Islamist radicalism is pervasive enough to pose thorny problems for the West. Even in the United States, where the Muslim community is far more integrated into the mainstream culture than in Europe, some mosques have been used for terrorist recruitment and some supposedly moderate Muslim groups have provided a platform to those who advocate violence.
Al-Darsani readily agrees that the Muslim community in the United States has a problem with extremism. “It certainly does not help,” he says, “when their religious leaders use Islam as a tool to vent their political dissatisfaction through violent rants about how evil America is and how the West is waging a cosmic war against Islam.” Yet Al-Darsani is also convinced that “this is where freedom and tolerance come into play: As second- and third-generation American Muslims are exposed to freely exchanged ideas and establish themselves in America, they will become an integral part of the American fabric.”
The tolerance this requires is exactly what the “anti-jihadists” vehemently reject.

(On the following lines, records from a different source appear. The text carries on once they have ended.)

-- ==== Sys2Proof/Laws/RunsPosition.lean ====
section
/-! SUPPORT. Where the commands of the position interfaces and the sorting office complete, and with what: one lemma a
command (R111 to R155). -/

namespace Sys2Proof.Machine

variable {s : State}

@[simp] theorem State.pos_setPos_same (s : State) (n : Nat) (r : Pos) : (s.setPos n r).pos n = r := mapGet_set_same _ _ _ _

theorem State.advanceTo_reg (s : State) (e a : Nat) : (s.advanceTo e).reg a = s.reg a := by
  unfold State.advanceTo; split <;> rfl

theorem emulatorEdge_runs (n : Fin 16) (h1 : s.unitOn domPi = true) (h2 : s.flag (Reg.PI_EMUCTRL n) 0 = true)
    (h3 : (s.pos n).lag ≠ 0) :
    ∃ u c : _, exec (.emulatorEdge n) s = .next (if c = 0 then State.piEvent u n 7 else u) ∧
      c = (if 0 < (s.pos n).lag then ((s.reg (Reg.PI_EMUCNT n)).toNat + 1) % (s.reg (Reg.PI_EMUCPR n)).toNat
        else ((s.reg (Reg.PI_EMUCNT n)).toNat + (s.reg (Reg.PI_EMUCPR n)).toNat - 1) % (s.reg (Reg.PI_EMUCPR n)).toNat) := by
  rw [exec_emulatorEdge, execEmulatorEdge]
  try dsimp only
  rw [if_neg (by rw [h1, h2]; simp [h3])]
  rw [State.advanceTo_reg, State.advanceTo_reg]
  exact ⟨_, _, rfl, rfl⟩

theorem emulatorEnable_runs (n : Fin 16) (v : BitVec 32) (h1 : s.unitOn domPi = true)
    (h2 : s.flag (Reg.PI_EMUCTRL n) 0 = false) (h4 : bitOf v 0 = true)
    (h3 : (s.store (Reg.PI_EMUCTRL n) (Reg.PI_CFGCHK n) false (withField v 0 0 0)).emuFails n = []) :
    exec (.emulatorEnable n v) s = .next
      (((((s.enabled (Reg.PI_EMUCTRL n) (Reg.PI_CFGCHK n) 0 v).setPos n { s.pos n with acc := 0, lag := 0, emitted := none, lagFrom := 0 }).setFld
        (Reg.PI_EMULAG n) 31 16 0).emuDrive n)) := by
  obtain ⟨r, hr⟩ := s.store_eq (Reg.PI_EMUCTRL n) (Reg.PI_CFGCHK n) false (withField v 0 0 0)
  rw [exec_emulatorEnable, execEmulatorEnable, State.whenOn_on _ _ _ _ h1, State.emuCtrlWrite]
  try dsimp only
  rw [State.unitWrite_enable _ _ _ _ _ _ _ _ _ _ h2 h4 h3]
  rw [State.enabled, hr]
  rfl

theorem levelAccept_runs (n : Fin 16) (a b z : Option Bool) (e : Nat) (h1 : s.unitOn domPi = true) (h2 : s.piEn n = true)
    (h3 : s.piMode n = 0) (h4 : (s.pos n).enAt < e) (h5 : s.now ≤ e + 2 + s.fld (Reg.PI_CTRL n) 15 8) :
    ∃ u, exec (.levelAccept n a b z e) s = .next (State.indexStep u n) := by
  rw [exec_levelAccept]
  unfold execLevelAccept
  try dsimp only
  rw [if_neg (by rw [h1, h2, h3]; simp; omega), if_neg (by omega), if_pos h3]
  exact ⟨_, rfl⟩
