/-- Settles O26, by whether the instant lies ahead of the clock: only then does anything change. -/
theorem timeNeverRunsBack : Obligations.TimeNeverRunsBack := by
  unfold Obligations.TimeNeverRunsBack
  exact fun s e he =>
    ⟨s.advanceTo_now he, s.advanceTo_frame e, s.advanceTo_clk_eq e, s.advanceTo_fifo_length_le e⟩

/-- Settles O32: clause by clause the completion law of the command. EVIN_RAISE, SO_RAISE, ROUTING_ENTRY_WRITE and SO_MIGGO
share a clause, since each needs only that the sorting office's domain is usable. -/
theorem sortingOfficeCommandsComplete : Obligations.SortingOfficeCommandsComplete := by
  unfold Obligations.SortingOfficeCommandsComplete
  refine ⟨?enable, ?evoutEnd, ?officeOn, ?timerRaise, ?timerOutputEnd, ?timerEnable, ?ownershipSwitch, ?ownershipEntry,
    ?delivery, ?landing⟩
  case enable => exact fun _ v hOn hDisabled hEnables => soEnable_runs v hOn hDisabled hEnables
  case evoutEnd => exact fun _ k hPulse => evoutPulseEnd_runs k hPulse
  case officeOn =>
    exact fun _ k e v src w hOn =>
      ⟨evinRaise_runs k e hOn, soRaise_runs v hOn, routingEntryWrite_runs src w v hOn, soMiggo_runs v hOn⟩
  case timerRaise => exact fun _ k hOn hEnabled hPeriod => timerRaise_runs k hOn hEnabled hPeriod
  case timerOutputEnd => exact fun _ k hPulse => timerOutputPulseEnd_runs k hPulse
  case timerEnable =>
    exact fun _ k v hOn hDisabled hPeriod hPhase => soTimerEnable_runs k v hOn hDisabled hPeriod hPhase
  case ownershipSwitch => exact fun _ _ hSwitch => ownershipSwitch_runs hSwitch
  case ownershipEntry =>
    exact fun _ i v hOn hNoSwitch hUnarmed hArms hPasses => ownershipEntryWrite_runs i v hOn hNoSwitch hUnarmed hArms hPasses
  case delivery => exact fun _ l _ hOn hEnabled hDue => eventDelivery_runs l hOn hEnabled hDue
  case landing => exact fun _ _ _ _ hRun hDue hu hAll => fabricWriteLanding_runs hRun hDue hu hAll

end Sys2Proof.Machine

/-! The completions of the converters' commands (O28) and of the calibration's and diagnostic DAC's commands (O29). -/

namespace Sys2Proof.Machine

/-- Settles O28: clause by clause the completion law of the command. SLICE_DISABLE and SLICE_READY share a clause, since each
needs only an enabled slice in a usable domain. -/
theorem converterCommandsComplete : Obligations.ConverterCommandsComplete := by
  unfold Obligations.ConverterCommandsComplete
  refine ⟨?sliceEnable, ?sliceEnabled, ?fastResult, ?freeRunning, ?groupEnable, ?windowEnd, ?integratingResult, ?zeroCrossing,
    ?noSignal, ?firstWindow, ?sequencerEnable, ?entryWrite⟩
  case sliceEnable => exact fun _ n v hOn hDisabled hPasses => sliceEnable_runs n v hOn hDisabled hPasses
  case sliceEnabled =>
    exact fun _ n v hOn hEnabled => ⟨sliceDisable_runs n v hOn hEnabled, sliceReady_runs n hOn hEnabled⟩
  case fastResult => exact fun _ n codes ovld _ hOn hDue => fastResultWrite_runs n codes ovld hOn hDue
  case freeRunning =>
    exact fun _ n codes ovld hOn hEnabled hReady hEntries => freeRunningResult_runs n codes ovld hOn hEnabled hReady hEntries
  case groupEnable => exact fun _ g v hOn hDisabled hPasses => groupEnable_runs g v hOn hDisabled hPasses
  case windowEnd => exact fun _ g sums _ hOn hEnabled hWindow => integratingWindowEnd_runs g sums hOn hEnabled hWindow
  case integratingResult => exact fun _ g _ _ hOn hDone => integratingResultWrite_runs g hOn hDone
  case zeroCrossing =>
    exact fun _ g c _ hOn hEnabled hTracks hSource hEdge => mainsZeroCrossing_runs g c hOn hEnabled hTracks hSource hEdge
  case noSignal => exact fun _ g hOn hEnabled hTracks => trackerNoSignal_runs g hOn hEnabled hTracks
  case firstWindow =>
    exact fun _ g hOn hEnabled hTracks hNoWindow => trackFirstWindowTimeout_runs g hOn hEnabled hTracks hNoWindow
  case sequencerEnable => exact fun _ n v hOn hDisabled hPasses => sequencerEnable_runs n v hOn hDisabled hPasses
  case entryWrite => exact fun _ n k v hOn hDisabled => sqEntryWrite_runs n k v hOn hDisabled

/-- Settles O29: clause by clause the completion law of the command. CAL_PIN_RELEASE and CAL_RESHADOW share a clause, since each
needs only a step in its CALIB phase. -/
theorem calibrationCommandsComplete : Obligations.CalibrationCommandsComplete := by
  unfold Obligations.CalibrationCommandsComplete
  refine ⟨?stepStart, ?substitution, ?calib, ?handback, ?spareRelease, ?run, ?stop, ?pause, ?resume, ?testdacRequest,
    ?testdacRelease, ?replacement⟩
  case stepStart =>
    exact fun _ g _ hOn hRun hUnpaused hTicket hNoTestdac hNoneQueued hNoStep hNoStop hNext =>
      calStepStart_runs g hOn hRun hUnpaused hTicket hNoTestdac hNoneQueued hNoStep hNoStop hNext
  case substitution =>
    exact fun _ g fitOfs fitGain _ hStep hPhase hEnabled hSlice =>
      calSubstitution_runs g fitOfs fitGain hStep hPhase hEnabled hSlice
  case calib => exact fun _ g _ hStep hPhase => ⟨calPinRelease_runs g hStep hPhase, calReshadow_runs g hStep hPhase⟩
  case handback => exact fun _ g ofs gain _ hStep hPhase => calHandback_runs g ofs gain hStep hPhase
  case spareRelease => exact fun _ g _ hHeld => calSpareRelease_runs g hHeld
  case run =>
    exact fun _ g v _ _ hOn hIdle hUnpaused hNoPause hSpare hNoTicket hGranted =>
      calRun_runs g v hOn hIdle hUnpaused hNoPause hSpare hNoTicket hGranted
  case stop => exact fun _ g v hOn hRun hSamePause hStopped => calStop_runs g v hOn hRun hSamePause hStopped
  case pause => exact fun _ g v hOn hSameRun hUnpaused => calPause_runs g v hOn hSameRun hUnpaused
  case resume =>
    exact fun _ g v hOn hRun hPaused hKeepsRun hStillRun => calResume_runs g v hOn hRun hPaused hKeepsRun hStillRun
  case testdacRequest =>
    exact fun _ g v _ _ hOn hDisabled hNoTicket hPasses hGranted =>
      testdacRequest_runs g v hOn hDisabled hNoTicket hPasses hGranted
  case testdacRelease => exact fun _ g v _ hOn hEnabled hTicket => testdacRelease_runs g v hOn hEnabled hTicket
  case replacement =>
    exact fun _ n fo fg hOn hFree hNoTestdac hSpare => permanentReplacement_runs n fo fg hOn hFree hNoTestdac hSpare

end Sys2Proof.Machine

/-! The comparators: a latch meets its set condition at the instant of a clear (O23), and the completions of the comparators'
commands (O30). -/

namespace Sys2Proof.Machine

/-- R103: the set condition wins over a clear at the same instant. -/
theorem State.latchClear_of_setCondition {s : State} {n t : Nat} (hSet : s.setCondition n t = true) : s.latchClear n t = s :=
  if_pos hSet

theorem latchClear_setCondition_runs {s : State} (n : Fin 96) (v : BitVec 32) (hOn : s.unitOn (domCmp n) = true)
    (hSet : s.setCondition n (s.now * 128) = true) : exec (.latchClear n v) s = .next s := by
  rw [exec_latchClear, execLatchClear, if_pos hOn, State.cmpStatWrite, if_pos (bitOf_withField_one v (by omega)),
    State.latchClear_of_setCondition hSet]

/-- R104: the trip line is the latch, so a clear latch leaves it inactive whatever else holds. -/
theorem State.tripLine_of_latch_clear {s : State} {n : Nat} (hClear : s.flag (Reg.CMP_STAT n) 0 = false) :
    s.tripLine n = false := by
  rw [State.tripLine, hClear, Bool.and_false, Bool.false_and]

/-- Settles O23, by whether the set condition holds at the instant of the clear: only without it does LATCH change. -/
theorem comparatorLatchSetWins : Obligations.ComparatorLatchSetWins := by
  unfold Obligations.ComparatorLatchSetWins
  intro s n v hOn
  refine ⟨?present, ?absent⟩
  case present => exact fun hSet => latchClear_setCondition_runs n v hOn hSet
  case absent =>
    intro hNoSet
    have hLatch : (s.setFlag (Reg.CMP_STAT n) 0 false).flag (Reg.CMP_STAT n) 0 = false :=
      State.flag_setFlag_same _ _ _ (by omega)
    exact ⟨_, latchClear_runs n v hOn hNoSet, hLatch, State.tripLine_of_latch_clear hLatch,
      fun _ hOther => State.reg_setFld_ne _ _ _ _ hOther⟩

/-- Settles O30: clause by clause the completion law of the command. COMPARATOR_LIVE_WRITE has one law a register, and its
CTRL form shares a clause with COMPARATOR_DISABLE, since each needs only an enabled comparator in a usable domain. -/
theorem comparatorCommandsComplete : Obligations.ComparatorCommandsComplete := by
  unfold Obligations.ComparatorCommandsComplete
  refine ⟨?latchSet, ?rawChange, ?setRecord, ?latchClear, ?blankingClose, ?refWrite, ?liveRamp, ?liveBlank, ?enabled, ?enable,
    ?settled, ?selftestRequest, ?selftestEnd⟩
  case latchSet => exact fun _ n t hSet => comparatorLatchSet_runs n t hSet
  case rawChange => exact fun _ n v t hOn => comparatorRawChange_runs n v t hOn
  case setRecord => exact fun _ n _ hOn hRecord => comparatorSetRecord_runs n hOn hRecord
  case latchClear => exact fun _ n v hOn hNoSet => latchClear_runs n v hOn hNoSet
  case blankingClose => exact fun _ n _ hOn hWindow => blankingClose_runs n hOn hWindow
  case refWrite => exact fun _ n v hOn => refWrite_runs n v hOn
  case liveRamp => exact fun _ n v hOn hPasses => comparatorLiveWrite_ramp_runs n v hOn hPasses
  case liveBlank => exact fun _ n v hOn hPasses => comparatorLiveWrite_blank_runs n v hOn hPasses
  case enabled =>
    exact fun _ n v hOn hEnabled => ⟨comparatorLiveWrite_ctrl_runs n v hOn hEnabled, comparatorDisable_runs n v hOn hEnabled⟩
  case enable => exact fun _ n v hOn hDisabled hPasses => comparatorEnable_runs n v hOn hDisabled hPasses
  case settled => exact fun _ n _ hOn hEnabled hSettle => comparatorSettled_runs n hOn hEnabled hSettle
  case selftestRequest =>
    exact fun _ n v _ _ hOn hMode hIdle hUnused hEnabled hReady hGranted =>
      selftestRequest_runs n v hOn hMode hIdle hUnused hEnabled hReady hGranted
  case selftestEnd => exact fun _ n v hOn hActive => selftestEnd_runs n v hOn hActive

end Sys2Proof.Machine

/-! Events and their delays: a forwarded event flies for its delay and is delivered on its due edge (O25). -/

namespace Sys2Proof.Machine

/-- The flag may lie in the written register or in another: only the bits written matter. -/
theorem State.flag_setFld_outside (s : State) (a b : Nat) {hi lo i : Nat} (v : Nat) (h : lo ≤ hi + 1) (hh : hi < 32)
    (hd : i < lo ∨ hi < i) : (s.setFld a hi lo v).flag b i = s.flag b i := by
  rcases eq_or_ne b a with rfl | hOther
  · exact s.flag_setFld_disjoint b v h hh hd
  · exact s.flag_setFld_ne hi lo v i hOther
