-- ==== Sys2Proof/Syntax.lean ====
section
/-! DEFINITION. The host commands, one constructor per row of spec/opcode_table.json
(spec/30_encoding.md R81, R85, R86). Fields are the effective operands: ignored bits are gone
here, except the two that R241 itself drops (the mask keeps its 16 bits). -/

namespace Sys2Proof

/-- A host command. Every WRITE_REG row carries its data byte `d`, the channel rows their
channel, and the reserved row its effective address (R85). -/
inductive Instr where
  /-- WRITE_REG at 0x00 (R117). -/
  | wrAmpmMod (d : Byte)
  /-- WRITE_REG at 0x01 (R118). -/
  | wrAmpmCar (d : Byte)
  /-- WRITE_REG at 0x02 (R119). -/
  | wrKltl (d : Byte)
  /-- WRITE_REG at 0x03 (R120). -/
  | wrKlwffb (d : Byte)
  /-- WRITE_REG at 0x04 (R121). -/
  | wrArdrMod (d : Byte)
  /-- WRITE_REG at 0x05 (R122). -/
  | wrArdrCar (d : Byte)
  /-- WRITE_REG at 0x06 (R123). -/
  | wrSlrrMod (d : Byte)
  /-- WRITE_REG at 0x07 (R124). -/
  | wrSlrrCar (d : Byte)
  /-- WRITE_REG at 0x0E (R125). -/
  | wrRhythm (d : Byte)
  /-- WRITE_REG at 0x10 + c (R126). -/
  | wrFnumLo (c : Channel) (d : Byte)
  /-- WRITE_REG at 0x20 + c (R127). -/
  | wrBlkKey (c : Channel) (d : Byte)
  /-- WRITE_REG at 0x30 + c (R128). -/
  | wrInstVol (c : Channel) (d : Byte)
  /-- WRITE_REG at a reserved address (R129). -/
  | wrReserved (a : RegAddr) (d : Byte)
  /-- WRITE_IO on an even port: latch an address (R130). -/
  | ioAddr (d : Byte)
  /-- WRITE_IO on an odd port: write to the latched address (R131). -/
  | ioData (d : Byte)
  /-- CALC: advance by one sample (R231). -/
  | calcSample
  /-- RESET (R291). -/
  | reset
  /-- SET_MASK with the 16-bit value M of the word (R241). -/
  | setMask (m : BitVec 16)
  deriving DecidableEq, Repr

end Sys2Proof
end

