-- ==== Sys2Proof/Machine/State.lean ====
section
/-! DEFINITION. The state as plain data (spec/10_state.md R21 to R37), the reasons a step can stop
(spec/60_exceptions.md R264, R265), and the state after construction (spec/10_state.md R58,
spec/70_reset_and_hazards.md R292). -/

namespace Sys2Proof.Machine

/-- The seven envelope modes (R29). -/
inductive EgMode where
  | settle
  | attack
  | decay
  | sustainHold
  | sustain
  | release
  | finish
  deriving DecidableEq, Repr

/-- A slot's role (R44). -/
inductive Role where
  | modulator
  | carrier
  deriving DecidableEq, Repr

/-- The stored state of one slot (R27). -/
structure SlotState where
  /-- phase accumulator, a 32-bit register kept below 2^DP_BITS (R28) -/
  phase : BitVec 32
  /-- envelope mode (R29) -/
  egMode : EgMode
  /-- envelope accumulator (bounds: R183) -/
  egPhase : Nat
  /-- raw output of the most recent output stage -/
  out0 : Int
  /-- raw output of the output stage before that -/
  out1 : Int
  /-- averaged output of the most recent modulator stage -/
  feedback : Int
  deriving DecidableEq, Repr

/-- The block's stored state (R21 to R37). -/
structure Block where
  /-- register shadow (R21) -/
  reg : Vector Byte 64
  /-- patch store (R25, R26) -/
  patch : Vector Patch 38
  /-- slots (R27, R30) -/
  slot : Vector SlotState 18
  /-- hi-hat volume latch (R32) -/
  pvolHh : BitVec 4
  /-- tom volume latch (R32) -/
  pvolTom : BitVec 4
  /-- vibrato LFO accumulator (R33) -/
  pmPhase : Nat
  /-- tremolo LFO accumulator (R33) -/
  amPhase : Nat
  /-- noise register (R34) -/
  noise : BitVec 17
  /-- noise oscillator A (R35) -/
  naPhase : Nat
  /-- noise oscillator B (R35) -/
  nbPhase : Nat
  /-- I/O address latch (R36) -/
  ioAddr : Byte
  /-- mute mask (R37) -/
  mask : BitVec 14
  deriving DecidableEq, Repr

/-- The machine: the block, and beside it the model's bookkeeping of its host, which is no block
state and which no command reads (R23, R240; notes/assumptions/2.md and 3.md). -/
structure State where
  /-- the block's state -/
  block : Block
  /-- command words the host has issued and the block has not applied yet, oldest first (R23) -/
  pending : List Word
  /-- index in the host's command sequence of the next command (R23) -/
  index : Nat
  /-- samples CALC has returned to the host, newest first (R240) -/
  samples : List Sample
  deriving DecidableEq, Repr

/-- Why the machine stops with a fault: the closed list of R265. -/
inductive Fault where
  /-- `SETTLE_UNMODELLED` (R179, R265): raised by CALC's envelope stage when a slot holds mode
  Settle, with the lowest such slot (R267). Safe: the spec gives Settle no behaviour and no
  reachable state holds it (R60). -/
  | settleUnmodelled (slot : SlotId)
  deriving DecidableEq, Repr

/-- Why the machine refuses: the closed list of R264, and the interface's own constructor. -/
inductive Refusal where
  /-- `UNDEFINED_COMMAND_WORD` (R84, R264): raised by the step on a word that decodes to no
  command, with the word and its index in the command sequence. Safe: the command word is the
  spec's own form, so refusing it removes no behaviour of the block. -/
  | undefinedCommandWord (word : Word) (index : Nat)
  /-- An instruction without a meaning in the dispatch. Raised by no arm. Safe. -/
  | notModelled (mnemonic : String)
  deriving DecidableEq, Repr

/-- A slot after construction and after RESET (R58). -/
def SlotState.initial (c : Cfg) : SlotState :=
  { phase := 0#32, egMode := .finish, egPhase := 2 ^ c.egDpBits, out0 := 0, out1 := 0
    feedback := 0 }

/-- A newly constructed block (R58, R292): RESET's state with mask 0. -/
def Block.construct (c : Cfg) : Block :=
  { reg := Vector.replicate 64 0x00#8
    patch := Vector.ofFn c.factory
    slot := Vector.replicate 18 (SlotState.initial c)
    pvolHh := 0#4
    pvolTom := 0#4
    pmPhase := 0
    amPhase := 0
    noise := c.noiseSeed
    naPhase := c.naInit
    nbPhase := c.nbInit
    ioAddr := 0x00#8
    mask := 0#14 }

/-- The machine right after construction (R292): no command issued yet, index 0 (R23), no sample
returned. -/
def State.reset : State :=
  { block := Block.construct Config.cfg, pending := [], index := 0, samples := [] }

end Sys2Proof.Machine
end

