-- ==== Sys2Proof/Machine/IoWrites.lean ====
section
/-! DEFINITION. The I/O port pair (spec/40_register_writes.md R130, R131). -/

namespace Sys2Proof.Machine

/-- The class step that R85 selects for an effective address (R111). -/
def classStep (a : RegAddr) (d : Byte) (b : Block) : Block :=
  match regClass a with
  | .ampmMod => ampmStep 0 d b
  | .ampmCar => ampmStep 1 d b
  | .klTl => klTlStep d b
  | .klWfFb => klWfFbStep d b
  | .arDrMod => arDrStep 0 d b
  | .arDrCar => arDrStep 1 d b
  | .slRrMod => slRrStep 0 d b
  | .slRrCar => slRrStep 1 d b
  | .rhythm => b
  | .fnumLo _ => b
  | .blkKey _ => b
  | .instVol c => instVolStep c d b
  | .reserved _ => b

/-- WRITE_REG(A, d) for an address byte A (R111). -/
def Block.writeReg (b : Block) (c : Cfg) (addr : Byte) (d : Byte) : Block :=
  b.writeWith c (effAddr addr) d (classStep (effAddr addr) d)

/-- IO_ADDR (R130): latch all 8 bits of the address byte. -/
def execIoAddr (d : Byte) (s : State) : Host.Outcome State Fault Refusal :=
  .next (s.onBlock fun b => { b with ioAddr := d })

/-- IO_DATA (R131): WRITE_REG at the latched address; the latch stays. -/
def execIoData (d : Byte) (s : State) : Host.Outcome State Fault Refusal :=
  .next (s.onBlock fun b => b.writeReg Config.cfg b.ioAddr d)

end Sys2Proof.Machine
end

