theorem SameControl.regAt (a : RegAddr) : b.regAt a = b'.regAt a := Block.regAt_congr h.reg a
theorem SameControl.rhythm : b.rhythm = b'.rhythm := Block.rhythm_congr (h.regAt _)
theorem SameControl.chanReg (a : RegAddr) (ch : Channel) : b.chanReg a ch = b'.chanReg a ch :=
  h.regAt _
theorem SameControl.patchOf (s : SlotId) : b.patchOf s = b'.patchOf s :=
  Block.patchOf_congr h.reg h.patch s
theorem SameControl.role (s : SlotId) : b.role s = b'.role s := Block.role_congr h.rhythm s
theorem SameControl.line (s : SlotId) : b.line s = b'.line s :=
  Block.line_congr (h.regAt _) s (Block.key_congr (h.chanReg _ _))
theorem SameControl.sustain (s : SlotId) : b.sustain s = b'.sustain s := by
  simp [Block.sustain, h.role, h.chanReg]
theorem SameControl.level (c : Cfg) (s : SlotId) : b.level c s = b'.level c s := by
  simp [Block.level, Block.volume, h.role, h.chanReg, h.patchOf, h.rhythm, h.hh, h.tom]
theorem SameControl.fnum (ch : Channel) : b.fnum ch = b'.fnum ch := by
  simp [Block.fnum, h.chanReg]
theorem SameControl.blockNo (ch : Channel) : b.blockNo ch = b'.blockNo ch := by
  simp [Block.blockNo, h.chanReg]
theorem SameControl.dphase (c : Cfg) (s : SlotId) : b.dphase c s = b'.dphase c s := by
  simp [Block.dphase, h.fnum, h.blockNo, h.patchOf]
theorem SameControl.rks (c : Cfg) (s : SlotId) : b.rks c s = b'.rks c s := by
  simp [Block.rks, h.fnum, h.blockNo, h.patchOf]
theorem SameControl.tll (c : Cfg) (s : SlotId) : b.tll c s = b'.tll c s := by
  simp [Block.tll, h.fnum, h.blockNo, h.patchOf, h.level]
theorem SameControl.wf (s : SlotId) : b.wf s = b'.wf s := by simp [Block.wf, h.patchOf]
theorem SameControl.egRate (c : Cfg) (s : SlotId) (m : EgMode) :
    b.egRate c s m = b'.egRate c s m := by
  cases m <;> simp [Block.egRate, h.patchOf, h.rks, h.sustain]

end views

/-! ### Slots through the first two steps -/

@[simp] theorem slotAt_generators (c : Cfg) (b : Block) (s : SlotId) :
    (generators c b).slotAt s = b.slotAt s := by simp [Block.slotAt]

@[simp] theorem slotAt_phaseStage (c : Cfg) (b : Block) (s : SlotId) :
    (phaseStage c b).slotAt s =
      { b.slotAt s with phase := phaseAdd c (b.slotAt s).phase (phaseInc c b s) } := by
  simp [phaseStage]

@[simp] theorem slotAt_egStage (c : Cfg) (b : Block) (s : SlotId) :
    (egStage c b).slotAt s = (b.envelope c s).slot := by simp [egStage]

@[simp] theorem calcPhases_amPhase (c : Cfg) (b : Block) :
    (calcPhases c b).amPhase = (b.amPhase + c.amDphase) % 2 ^ c.amDpBits := by simp [calcPhases]

@[simp] theorem calcPhases_noise (c : Cfg) (b : Block) :
    (calcPhases c b).noise = noiseNext c b.noise := by simp [calcPhases]

@[simp] theorem calcPhases_naPhase (c : Cfg) (b : Block) :
    (calcPhases c b).naPhase = c.naStep b.naPhase := by simp [calcPhases]

@[simp] theorem calcPhases_nbPhase (c : Cfg) (b : Block) :
    (calcPhases c b).nbPhase = c.nbStep b.nbPhase := by simp [calcPhases]

@[simp] theorem calcPhases_mask (c : Cfg) (b : Block) :
    (calcPhases c b).mask = b.mask := by simp [calcPhases]

/-- The increment of this CALC, from the block before it (R151, R156). -/
theorem phaseInc_generators (c : Cfg) (b : Block) (s : SlotId) :
    phaseInc c (generators c b) s =
      if (b.patchOf s).pm then
        c.pmApply (b.dphase c s)
          (c.pmTable (((b.pmPhase + c.pmDphase) % 2 ^ c.pmDpBits) >>> (c.pmDpBits - c.pmPgBits)))
      else b.dphase c s := by
  have h := sameControl_generators c b
  simp [phaseInc, h.patchOf, h.dphase, lfoPm]

/-- The phase of every slot after CALC's phase step (R157, R159). -/
theorem slotAt_calcPhases (c : Cfg) (b : Block) (s : SlotId) :
    (calcPhases c b).slotAt s =
      { b.slotAt s with
        phase := phaseAdd c (b.slotAt s).phase (phaseInc c (generators c b) s) } := by
  simp [calcPhases]

/-- The envelope step of CALC, read off the block before it. -/
theorem envelope_calcPhases (c : Cfg) (b : Block) (s : SlotId) :
    (calcPhases c b).envelope c s =
      egStep c (b.patchOf s) (b.egRate c s (b.slotAt s).egMode)
        { b.slotAt s with
          phase := phaseAdd c (b.slotAt s).phase (phaseInc c (generators c b) s) } := by
  have h := sameControl_calcPhases c b
  simp [Block.envelope, h.patchOf, h.egRate, slotAt_calcPhases]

Spencer’s JihadWatch site has argued that even secularized Muslims are potentially dangerous because either they or their children could revert to militant Islam. Comments threads on anti-jihadist sites are filled with calls to block Muslim immigration or ban Islam altogether.
With Muslims accounting for nearly a quarter of the world’s population, the modernization of Islam is one of the 21st century’s most urgent priorities. But the obstacles to reform come not only from militant Islamism but from Islamophobia as well. The Islamophobes, after all, repeat everything the Islamists tell Muslims: that the West is implacably hostile to them and their faith, that the most extreme and violent form of Islam is also its truest form, and that a liberalized Islam is impossible. American Muslims, and America, deserve better.